++++ INFORMATION PROVIDED ++++

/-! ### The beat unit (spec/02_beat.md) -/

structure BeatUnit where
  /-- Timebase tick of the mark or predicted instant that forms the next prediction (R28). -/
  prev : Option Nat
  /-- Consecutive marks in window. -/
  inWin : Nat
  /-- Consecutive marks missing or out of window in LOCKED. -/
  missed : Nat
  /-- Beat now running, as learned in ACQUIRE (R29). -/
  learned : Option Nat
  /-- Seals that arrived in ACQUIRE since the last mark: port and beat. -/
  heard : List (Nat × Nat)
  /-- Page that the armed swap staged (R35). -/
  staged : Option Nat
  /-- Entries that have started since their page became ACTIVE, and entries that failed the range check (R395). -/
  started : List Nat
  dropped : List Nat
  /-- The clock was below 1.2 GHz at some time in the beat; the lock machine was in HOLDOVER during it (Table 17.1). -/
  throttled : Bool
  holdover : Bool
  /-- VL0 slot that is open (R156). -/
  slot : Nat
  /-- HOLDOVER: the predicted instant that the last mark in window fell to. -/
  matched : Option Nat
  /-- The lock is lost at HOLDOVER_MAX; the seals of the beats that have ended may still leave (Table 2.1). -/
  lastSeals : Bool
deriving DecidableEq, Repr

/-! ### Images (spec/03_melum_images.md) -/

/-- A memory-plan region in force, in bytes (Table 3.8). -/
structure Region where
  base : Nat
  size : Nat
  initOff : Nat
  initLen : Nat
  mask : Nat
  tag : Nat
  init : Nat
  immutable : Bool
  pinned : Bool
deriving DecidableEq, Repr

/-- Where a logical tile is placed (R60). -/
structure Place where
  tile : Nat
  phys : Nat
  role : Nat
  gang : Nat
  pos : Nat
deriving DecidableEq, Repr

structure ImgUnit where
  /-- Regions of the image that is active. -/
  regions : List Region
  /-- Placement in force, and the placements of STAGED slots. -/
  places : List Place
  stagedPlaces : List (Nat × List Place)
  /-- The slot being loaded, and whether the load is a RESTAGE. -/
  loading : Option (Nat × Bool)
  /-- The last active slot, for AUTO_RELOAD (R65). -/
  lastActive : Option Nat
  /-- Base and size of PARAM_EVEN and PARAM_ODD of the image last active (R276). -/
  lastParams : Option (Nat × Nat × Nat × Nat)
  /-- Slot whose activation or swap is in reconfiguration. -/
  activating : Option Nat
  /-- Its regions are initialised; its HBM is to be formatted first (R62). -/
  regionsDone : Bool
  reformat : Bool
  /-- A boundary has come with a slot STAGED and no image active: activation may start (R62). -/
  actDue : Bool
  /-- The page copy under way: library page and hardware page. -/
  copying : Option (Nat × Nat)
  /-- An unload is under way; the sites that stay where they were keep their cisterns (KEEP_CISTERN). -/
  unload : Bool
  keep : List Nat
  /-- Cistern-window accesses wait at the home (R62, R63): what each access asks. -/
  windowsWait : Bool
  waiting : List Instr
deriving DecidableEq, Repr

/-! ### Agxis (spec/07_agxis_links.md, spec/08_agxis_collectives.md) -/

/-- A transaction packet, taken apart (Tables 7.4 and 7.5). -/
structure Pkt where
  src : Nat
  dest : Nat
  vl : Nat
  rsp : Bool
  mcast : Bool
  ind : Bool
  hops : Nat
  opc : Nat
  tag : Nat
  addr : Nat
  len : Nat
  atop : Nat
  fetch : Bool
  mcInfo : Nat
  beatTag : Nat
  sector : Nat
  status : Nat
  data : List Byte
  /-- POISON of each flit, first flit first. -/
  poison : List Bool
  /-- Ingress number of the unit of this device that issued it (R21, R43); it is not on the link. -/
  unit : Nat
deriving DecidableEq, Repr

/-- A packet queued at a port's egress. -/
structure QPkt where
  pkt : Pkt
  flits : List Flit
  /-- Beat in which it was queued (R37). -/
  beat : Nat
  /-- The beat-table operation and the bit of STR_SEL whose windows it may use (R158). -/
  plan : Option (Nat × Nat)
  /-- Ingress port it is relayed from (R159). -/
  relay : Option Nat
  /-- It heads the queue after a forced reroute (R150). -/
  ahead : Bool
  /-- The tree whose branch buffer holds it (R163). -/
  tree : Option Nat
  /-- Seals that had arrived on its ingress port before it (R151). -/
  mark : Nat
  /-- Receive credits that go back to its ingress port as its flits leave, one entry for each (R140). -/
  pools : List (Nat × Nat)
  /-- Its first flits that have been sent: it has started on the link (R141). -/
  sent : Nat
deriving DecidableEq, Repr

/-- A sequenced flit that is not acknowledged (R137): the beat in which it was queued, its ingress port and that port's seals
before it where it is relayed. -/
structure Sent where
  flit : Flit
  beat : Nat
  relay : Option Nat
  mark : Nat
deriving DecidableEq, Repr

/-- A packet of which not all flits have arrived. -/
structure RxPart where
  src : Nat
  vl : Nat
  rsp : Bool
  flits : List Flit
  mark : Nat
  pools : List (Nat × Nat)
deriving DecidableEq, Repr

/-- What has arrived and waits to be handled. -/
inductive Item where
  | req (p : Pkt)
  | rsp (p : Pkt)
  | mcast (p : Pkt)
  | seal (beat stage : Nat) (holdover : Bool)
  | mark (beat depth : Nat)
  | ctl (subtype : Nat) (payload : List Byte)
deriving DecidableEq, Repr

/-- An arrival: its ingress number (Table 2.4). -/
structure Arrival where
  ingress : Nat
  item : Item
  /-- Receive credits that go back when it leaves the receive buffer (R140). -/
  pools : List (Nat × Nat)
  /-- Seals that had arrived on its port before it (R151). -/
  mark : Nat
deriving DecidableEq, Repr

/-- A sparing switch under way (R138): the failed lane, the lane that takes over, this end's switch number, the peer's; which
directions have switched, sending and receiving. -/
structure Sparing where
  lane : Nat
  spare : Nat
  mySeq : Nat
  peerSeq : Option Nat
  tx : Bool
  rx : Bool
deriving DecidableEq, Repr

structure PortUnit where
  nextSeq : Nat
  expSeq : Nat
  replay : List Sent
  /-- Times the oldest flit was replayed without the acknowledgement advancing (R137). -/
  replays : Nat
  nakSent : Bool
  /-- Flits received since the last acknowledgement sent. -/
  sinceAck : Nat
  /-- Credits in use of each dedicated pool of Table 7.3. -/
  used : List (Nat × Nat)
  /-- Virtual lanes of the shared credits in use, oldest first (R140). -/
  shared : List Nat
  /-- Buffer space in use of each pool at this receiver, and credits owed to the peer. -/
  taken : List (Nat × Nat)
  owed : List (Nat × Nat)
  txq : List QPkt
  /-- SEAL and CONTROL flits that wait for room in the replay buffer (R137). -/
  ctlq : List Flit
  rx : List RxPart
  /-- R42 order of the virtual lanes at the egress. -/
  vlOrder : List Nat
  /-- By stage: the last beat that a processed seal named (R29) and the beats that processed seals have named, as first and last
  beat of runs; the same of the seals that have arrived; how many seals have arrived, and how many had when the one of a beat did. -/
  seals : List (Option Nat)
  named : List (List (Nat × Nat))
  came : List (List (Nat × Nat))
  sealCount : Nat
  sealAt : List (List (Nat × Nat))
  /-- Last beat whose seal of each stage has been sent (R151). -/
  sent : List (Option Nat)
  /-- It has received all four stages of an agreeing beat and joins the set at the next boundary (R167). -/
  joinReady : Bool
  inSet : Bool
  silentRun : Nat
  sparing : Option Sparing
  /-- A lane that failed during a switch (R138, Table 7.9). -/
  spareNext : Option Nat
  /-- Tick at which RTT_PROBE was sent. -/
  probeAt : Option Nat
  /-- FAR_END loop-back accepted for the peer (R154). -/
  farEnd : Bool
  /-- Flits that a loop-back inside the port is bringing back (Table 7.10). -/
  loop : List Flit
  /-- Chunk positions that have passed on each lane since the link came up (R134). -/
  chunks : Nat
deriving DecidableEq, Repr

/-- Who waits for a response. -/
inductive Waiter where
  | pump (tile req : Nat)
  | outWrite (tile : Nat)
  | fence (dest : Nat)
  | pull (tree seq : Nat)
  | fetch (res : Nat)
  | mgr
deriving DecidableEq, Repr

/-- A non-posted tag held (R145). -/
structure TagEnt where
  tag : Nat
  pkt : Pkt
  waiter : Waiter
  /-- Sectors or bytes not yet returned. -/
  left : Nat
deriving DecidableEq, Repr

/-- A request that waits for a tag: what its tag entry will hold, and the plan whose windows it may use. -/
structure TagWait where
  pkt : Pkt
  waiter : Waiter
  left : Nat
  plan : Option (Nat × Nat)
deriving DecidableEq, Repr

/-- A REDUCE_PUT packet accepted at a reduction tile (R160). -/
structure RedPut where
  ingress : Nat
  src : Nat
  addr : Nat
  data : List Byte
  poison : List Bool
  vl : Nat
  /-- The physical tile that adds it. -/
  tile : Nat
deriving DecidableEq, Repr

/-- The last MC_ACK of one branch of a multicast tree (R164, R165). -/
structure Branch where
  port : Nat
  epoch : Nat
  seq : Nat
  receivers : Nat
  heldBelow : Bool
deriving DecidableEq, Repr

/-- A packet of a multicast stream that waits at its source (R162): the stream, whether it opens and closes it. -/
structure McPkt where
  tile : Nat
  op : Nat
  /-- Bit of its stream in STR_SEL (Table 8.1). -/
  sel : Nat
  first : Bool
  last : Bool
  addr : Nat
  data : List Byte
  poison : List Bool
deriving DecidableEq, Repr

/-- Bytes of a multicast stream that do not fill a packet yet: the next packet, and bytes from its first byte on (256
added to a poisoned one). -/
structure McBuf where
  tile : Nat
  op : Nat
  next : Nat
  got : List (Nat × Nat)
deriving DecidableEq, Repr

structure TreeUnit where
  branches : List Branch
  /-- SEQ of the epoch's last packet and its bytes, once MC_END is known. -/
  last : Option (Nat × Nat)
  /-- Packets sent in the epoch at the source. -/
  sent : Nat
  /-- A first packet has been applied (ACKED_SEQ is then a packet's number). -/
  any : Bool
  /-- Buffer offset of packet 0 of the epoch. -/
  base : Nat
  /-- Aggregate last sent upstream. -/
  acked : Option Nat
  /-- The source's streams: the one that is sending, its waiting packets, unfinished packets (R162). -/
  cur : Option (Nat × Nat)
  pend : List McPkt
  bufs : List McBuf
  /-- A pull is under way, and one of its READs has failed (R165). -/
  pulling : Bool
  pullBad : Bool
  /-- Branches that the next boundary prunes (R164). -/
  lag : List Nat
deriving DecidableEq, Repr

++++
++++ INFORMATION PROVIDED ++++

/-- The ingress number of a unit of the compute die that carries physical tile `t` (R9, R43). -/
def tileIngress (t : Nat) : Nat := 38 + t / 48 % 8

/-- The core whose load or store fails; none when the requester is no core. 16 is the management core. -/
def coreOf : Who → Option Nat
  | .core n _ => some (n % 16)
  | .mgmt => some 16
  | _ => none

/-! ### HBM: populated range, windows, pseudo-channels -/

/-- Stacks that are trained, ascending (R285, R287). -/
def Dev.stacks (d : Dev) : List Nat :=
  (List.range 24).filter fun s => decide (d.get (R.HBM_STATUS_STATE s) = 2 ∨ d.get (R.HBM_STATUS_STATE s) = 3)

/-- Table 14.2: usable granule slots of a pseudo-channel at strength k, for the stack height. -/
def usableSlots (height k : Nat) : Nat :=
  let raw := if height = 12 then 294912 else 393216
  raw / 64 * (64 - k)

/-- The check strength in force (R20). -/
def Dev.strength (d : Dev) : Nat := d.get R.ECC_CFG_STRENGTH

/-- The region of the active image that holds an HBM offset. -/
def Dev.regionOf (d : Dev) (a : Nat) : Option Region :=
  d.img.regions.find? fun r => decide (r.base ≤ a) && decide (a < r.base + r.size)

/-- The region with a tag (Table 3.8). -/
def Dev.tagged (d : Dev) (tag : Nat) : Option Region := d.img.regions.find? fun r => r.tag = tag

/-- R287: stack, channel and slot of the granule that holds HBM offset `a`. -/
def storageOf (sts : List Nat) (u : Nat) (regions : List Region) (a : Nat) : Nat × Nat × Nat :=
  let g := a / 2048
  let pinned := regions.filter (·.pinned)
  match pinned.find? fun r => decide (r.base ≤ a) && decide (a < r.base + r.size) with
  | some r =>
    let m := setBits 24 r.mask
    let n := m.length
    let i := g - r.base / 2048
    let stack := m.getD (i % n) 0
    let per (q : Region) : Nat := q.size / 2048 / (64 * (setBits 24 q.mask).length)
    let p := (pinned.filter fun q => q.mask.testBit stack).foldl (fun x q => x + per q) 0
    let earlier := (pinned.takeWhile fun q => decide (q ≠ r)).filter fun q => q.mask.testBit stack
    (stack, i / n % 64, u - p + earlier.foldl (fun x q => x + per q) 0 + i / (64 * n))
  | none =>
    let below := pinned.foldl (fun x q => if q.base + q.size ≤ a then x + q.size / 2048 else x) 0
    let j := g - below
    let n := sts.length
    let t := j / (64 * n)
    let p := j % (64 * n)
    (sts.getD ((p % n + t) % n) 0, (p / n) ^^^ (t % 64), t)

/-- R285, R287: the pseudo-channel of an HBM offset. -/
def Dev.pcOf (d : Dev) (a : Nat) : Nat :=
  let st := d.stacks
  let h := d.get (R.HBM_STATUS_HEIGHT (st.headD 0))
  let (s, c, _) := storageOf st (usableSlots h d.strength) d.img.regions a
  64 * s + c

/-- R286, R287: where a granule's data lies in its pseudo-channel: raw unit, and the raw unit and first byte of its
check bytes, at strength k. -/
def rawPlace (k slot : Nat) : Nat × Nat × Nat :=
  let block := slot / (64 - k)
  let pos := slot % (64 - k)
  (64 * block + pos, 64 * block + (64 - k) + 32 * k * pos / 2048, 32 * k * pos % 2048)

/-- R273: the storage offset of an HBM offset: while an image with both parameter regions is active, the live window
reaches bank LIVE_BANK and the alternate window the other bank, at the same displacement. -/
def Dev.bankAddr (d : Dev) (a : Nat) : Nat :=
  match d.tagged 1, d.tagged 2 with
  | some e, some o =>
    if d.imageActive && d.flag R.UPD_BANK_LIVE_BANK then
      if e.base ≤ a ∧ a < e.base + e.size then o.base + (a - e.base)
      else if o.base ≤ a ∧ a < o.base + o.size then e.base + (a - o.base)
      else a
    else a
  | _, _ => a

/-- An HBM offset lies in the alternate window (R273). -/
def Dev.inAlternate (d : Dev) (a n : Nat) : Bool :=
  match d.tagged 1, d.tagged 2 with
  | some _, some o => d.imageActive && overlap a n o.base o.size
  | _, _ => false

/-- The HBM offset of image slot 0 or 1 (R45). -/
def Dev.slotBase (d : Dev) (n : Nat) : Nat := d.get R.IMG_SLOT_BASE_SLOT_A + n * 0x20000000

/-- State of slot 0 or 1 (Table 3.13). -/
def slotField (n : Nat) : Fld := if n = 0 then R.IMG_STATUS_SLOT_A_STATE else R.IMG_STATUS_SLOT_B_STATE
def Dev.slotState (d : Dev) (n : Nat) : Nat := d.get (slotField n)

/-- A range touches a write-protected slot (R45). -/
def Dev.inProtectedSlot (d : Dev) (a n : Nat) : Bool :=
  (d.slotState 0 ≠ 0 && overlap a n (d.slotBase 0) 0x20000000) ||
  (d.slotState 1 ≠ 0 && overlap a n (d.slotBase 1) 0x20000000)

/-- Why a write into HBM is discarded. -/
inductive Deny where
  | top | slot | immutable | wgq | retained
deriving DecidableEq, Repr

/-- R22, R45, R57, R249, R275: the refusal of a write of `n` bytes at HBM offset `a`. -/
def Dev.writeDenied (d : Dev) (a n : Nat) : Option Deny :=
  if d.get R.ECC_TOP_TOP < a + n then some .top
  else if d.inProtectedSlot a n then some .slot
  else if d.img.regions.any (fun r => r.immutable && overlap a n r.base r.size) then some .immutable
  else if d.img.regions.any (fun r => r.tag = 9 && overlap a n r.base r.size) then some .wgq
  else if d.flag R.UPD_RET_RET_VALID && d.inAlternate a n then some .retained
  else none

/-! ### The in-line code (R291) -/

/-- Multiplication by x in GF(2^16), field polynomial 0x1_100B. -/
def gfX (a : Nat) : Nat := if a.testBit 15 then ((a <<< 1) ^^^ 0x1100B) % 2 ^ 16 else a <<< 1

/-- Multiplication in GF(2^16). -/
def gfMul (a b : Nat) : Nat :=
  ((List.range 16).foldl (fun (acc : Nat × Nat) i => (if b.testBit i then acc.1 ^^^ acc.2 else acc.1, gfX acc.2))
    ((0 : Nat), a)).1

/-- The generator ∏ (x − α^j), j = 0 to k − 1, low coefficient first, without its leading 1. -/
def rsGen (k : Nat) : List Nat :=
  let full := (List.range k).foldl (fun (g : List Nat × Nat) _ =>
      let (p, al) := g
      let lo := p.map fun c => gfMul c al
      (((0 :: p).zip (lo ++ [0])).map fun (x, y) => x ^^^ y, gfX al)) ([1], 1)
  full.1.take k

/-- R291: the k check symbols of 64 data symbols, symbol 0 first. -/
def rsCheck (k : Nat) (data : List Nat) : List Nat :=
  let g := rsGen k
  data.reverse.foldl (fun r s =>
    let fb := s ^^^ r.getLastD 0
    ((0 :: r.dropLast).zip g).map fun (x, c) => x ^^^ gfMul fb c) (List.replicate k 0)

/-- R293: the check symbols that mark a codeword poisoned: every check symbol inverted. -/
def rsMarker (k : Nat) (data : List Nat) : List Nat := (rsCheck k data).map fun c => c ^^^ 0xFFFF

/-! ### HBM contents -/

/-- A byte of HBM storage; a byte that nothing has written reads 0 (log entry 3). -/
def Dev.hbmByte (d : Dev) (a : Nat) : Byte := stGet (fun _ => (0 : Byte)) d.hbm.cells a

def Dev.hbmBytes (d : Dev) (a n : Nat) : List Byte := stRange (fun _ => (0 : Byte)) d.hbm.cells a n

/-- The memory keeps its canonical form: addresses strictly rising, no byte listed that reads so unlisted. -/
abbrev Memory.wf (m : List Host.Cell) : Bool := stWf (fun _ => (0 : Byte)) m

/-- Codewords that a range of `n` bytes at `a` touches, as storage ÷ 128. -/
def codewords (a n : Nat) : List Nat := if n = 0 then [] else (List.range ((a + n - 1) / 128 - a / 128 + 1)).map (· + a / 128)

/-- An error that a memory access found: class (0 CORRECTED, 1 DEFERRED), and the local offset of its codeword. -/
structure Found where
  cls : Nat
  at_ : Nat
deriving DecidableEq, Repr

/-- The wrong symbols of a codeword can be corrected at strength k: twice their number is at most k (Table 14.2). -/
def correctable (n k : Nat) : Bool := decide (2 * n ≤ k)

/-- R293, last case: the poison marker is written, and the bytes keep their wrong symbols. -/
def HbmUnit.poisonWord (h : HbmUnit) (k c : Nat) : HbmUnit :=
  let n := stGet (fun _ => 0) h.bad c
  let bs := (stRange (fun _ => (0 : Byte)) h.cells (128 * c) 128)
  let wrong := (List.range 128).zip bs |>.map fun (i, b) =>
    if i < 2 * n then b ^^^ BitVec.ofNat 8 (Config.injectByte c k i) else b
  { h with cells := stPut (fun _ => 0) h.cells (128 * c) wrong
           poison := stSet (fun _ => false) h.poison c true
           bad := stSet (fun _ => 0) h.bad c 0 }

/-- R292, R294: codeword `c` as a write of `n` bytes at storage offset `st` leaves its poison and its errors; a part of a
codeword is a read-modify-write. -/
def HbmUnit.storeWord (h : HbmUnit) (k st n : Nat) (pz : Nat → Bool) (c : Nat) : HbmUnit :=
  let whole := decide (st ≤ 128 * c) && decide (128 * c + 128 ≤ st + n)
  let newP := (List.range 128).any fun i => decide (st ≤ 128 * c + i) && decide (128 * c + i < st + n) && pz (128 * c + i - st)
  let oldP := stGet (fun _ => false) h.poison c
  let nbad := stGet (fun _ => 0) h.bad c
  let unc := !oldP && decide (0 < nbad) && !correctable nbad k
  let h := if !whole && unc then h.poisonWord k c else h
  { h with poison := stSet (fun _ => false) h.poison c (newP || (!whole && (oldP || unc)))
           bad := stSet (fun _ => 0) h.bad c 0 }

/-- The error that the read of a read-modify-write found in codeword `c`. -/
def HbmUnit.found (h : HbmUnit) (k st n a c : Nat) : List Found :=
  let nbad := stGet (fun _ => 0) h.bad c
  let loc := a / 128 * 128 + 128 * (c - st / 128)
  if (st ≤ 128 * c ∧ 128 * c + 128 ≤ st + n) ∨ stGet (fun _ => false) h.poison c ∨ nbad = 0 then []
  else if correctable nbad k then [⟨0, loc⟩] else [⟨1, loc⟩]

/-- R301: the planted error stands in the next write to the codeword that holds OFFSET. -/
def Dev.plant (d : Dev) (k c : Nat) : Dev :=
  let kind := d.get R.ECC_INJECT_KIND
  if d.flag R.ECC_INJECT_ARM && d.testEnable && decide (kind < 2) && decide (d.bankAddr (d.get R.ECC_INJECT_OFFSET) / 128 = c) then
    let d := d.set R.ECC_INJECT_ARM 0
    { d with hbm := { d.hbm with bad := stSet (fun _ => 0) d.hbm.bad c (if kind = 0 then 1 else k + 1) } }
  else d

++++

» DIRECTIONS
Only lines containing the string "beats" are needed. Pull each of them out of the records above.

» OUTPUT OF THE EXERCISE
  /-- The lock is lost at HOLDOVER_MAX; the seals of the beats that have ended may still leave (Table 2.1). -/
  /-- By stage: the last beat that a processed seal named (R29) and the beats that processed seals have named, as first and last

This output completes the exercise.